→ Task requirements
Write down, unchanged, the entries from the first line through the line holding "size _ => hostAccessOk a size". Include no other line.

→ Given data
-- ==== Sys2Proof/Machine/Step.lean ====
section
/-! DEFINITION. One step of the block: the next step of the environment, taken whole (spec/10_state.md rule R50,
spec/20_memory.md rule R71). -/

namespace Sys2Proof.Machine

/-- A CMD write: decode, then run the command or report ILLEGAL (40_control R120, R123). -/
def runCommand (w : Word) (s : State) : Host.Outcome State Fault Refusal :=
  match decode w with
  | .ok i    => exec i s
  | .error _ => .next (commandIllegal s)

/-- One step of one agent (10_state R50). A host access the port does not define is refused (20_memory R63); an
event not listed for the framer's state has no effect in it (44_rtu R240). -/
def runEvent (e : Event) (s : State) : Host.Outcome State Fault Refusal :=
  match e with
  | .hostWrite a size v =>
    if hostAccessOk a size then
      if a = cmdOffset then runCommand v s else .next (hostStore a v s)
    else .refused .hostAccess
  | .hostRead a size =>
    if hostAccessOk a size then .next { s with hostRdata := hostLoad a s } else .refused .hostAccess
  | .serAccept n =>
    if s.framer = .txWrite then
      if n ≤ s.txlen.toNat then .next (acceptCount n s) else .refused .acceptCountAboveOffer
    else .next s
  | .serTxdone => .next (txDone s)
  | .serRxbyte b => .next (rxByte b s)
  | .tick => .next (tickStep s)
  | .reset => .next (resetStep s)

/-- The steps 10_state R50 enables in a state. -/
def eventEnabled (e : Event) (s : State) : Bool :=
  match e with
  | .hostWrite a size _ => hostAccessOk a size
  | .hostRead a size => hostAccessOk a size
  | .serAccept n => s.framer == .txWrite && n ≤ s.txlen.toNat
  | .serTxdone => s.framer == .txWait
  | .serRxbyte _ => true
  | .tick => true
  | .reset => true

/-- A free draw of the environment: a step that is enabled is taken, one that is not is no step (10_state R50, I16;
log 2). -/
def runDraw (e : Event) (s : State) : Host.Outcome State Fault Refusal :=
  if eventEnabled e s then runEvent e s else .next s

/-- One step: the oldest listed step of the environment, or a free draw where none is listed (log 1, log 2). -/
def step (s : State) : Host.Outcome State Fault Refusal :=
  match s.inbox with
  | e :: rest => runEvent e { s with inbox := rest }
  | [] => runDraw (Config.envDraw s.drawIx) { s with drawIx := s.drawIx + 1 }

/-- `s` with the command word of an opcode-table row as the very next step: a host write of it to CMD, ahead of
every other step (20_memory R75: "a command is the word written to CMD"; log 1). -/
def State.withFetchWord (s : State) (nbits w : Nat) : State :=
  { s with inbox := .hostWrite 0x004 4 (BitVec.ofNat 32 (w % 2 ^ nbits)) :: s.inbox }

end Sys2Proof.Machine
end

→ Expected answer
-- ==== Sys2Proof/Machine/Step.lean ====
section
/-! DEFINITION. One step of the block: the next step of the environment, taken whole (spec/10_state.md rule R50,
spec/20_memory.md rule R71). -/

namespace Sys2Proof.Machine

/-- A CMD write: decode, then run the command or report ILLEGAL (40_control R120, R123). -/
def runCommand (w : Word) (s : State) : Host.Outcome State Fault Refusal :=
  match decode w with
  | .ok i    => exec i s
  | .error _ => .next (commandIllegal s)

/-- One step of one agent (10_state R50). A host access the port does not define is refused (20_memory R63); an
event not listed for the framer's state has no effect in it (44_rtu R240). -/
def runEvent (e : Event) (s : State) : Host.Outcome State Fault Refusal :=
  match e with
  | .hostWrite a size v =>
    if hostAccessOk a size then
      if a = cmdOffset then runCommand v s else .next (hostStore a v s)
    else .refused .hostAccess
  | .hostRead a size =>
    if hostAccessOk a size then .next { s with hostRdata := hostLoad a s } else .refused .hostAccess
  | .serAccept n =>
    if s.framer = .txWrite then
      if n ≤ s.txlen.toNat then .next (acceptCount n s) else .refused .acceptCountAboveOffer
    else .next s
  | .serTxdone => .next (txDone s)
  | .serRxbyte b => .next (rxByte b s)
  | .tick => .next (tickStep s)
  | .reset => .next (resetStep s)

/-- The steps 10_state R50 enables in a state. -/
def eventEnabled (e : Event) (s : State) : Bool :=
  match e with
  | .hostWrite a size _ => hostAccessOk a size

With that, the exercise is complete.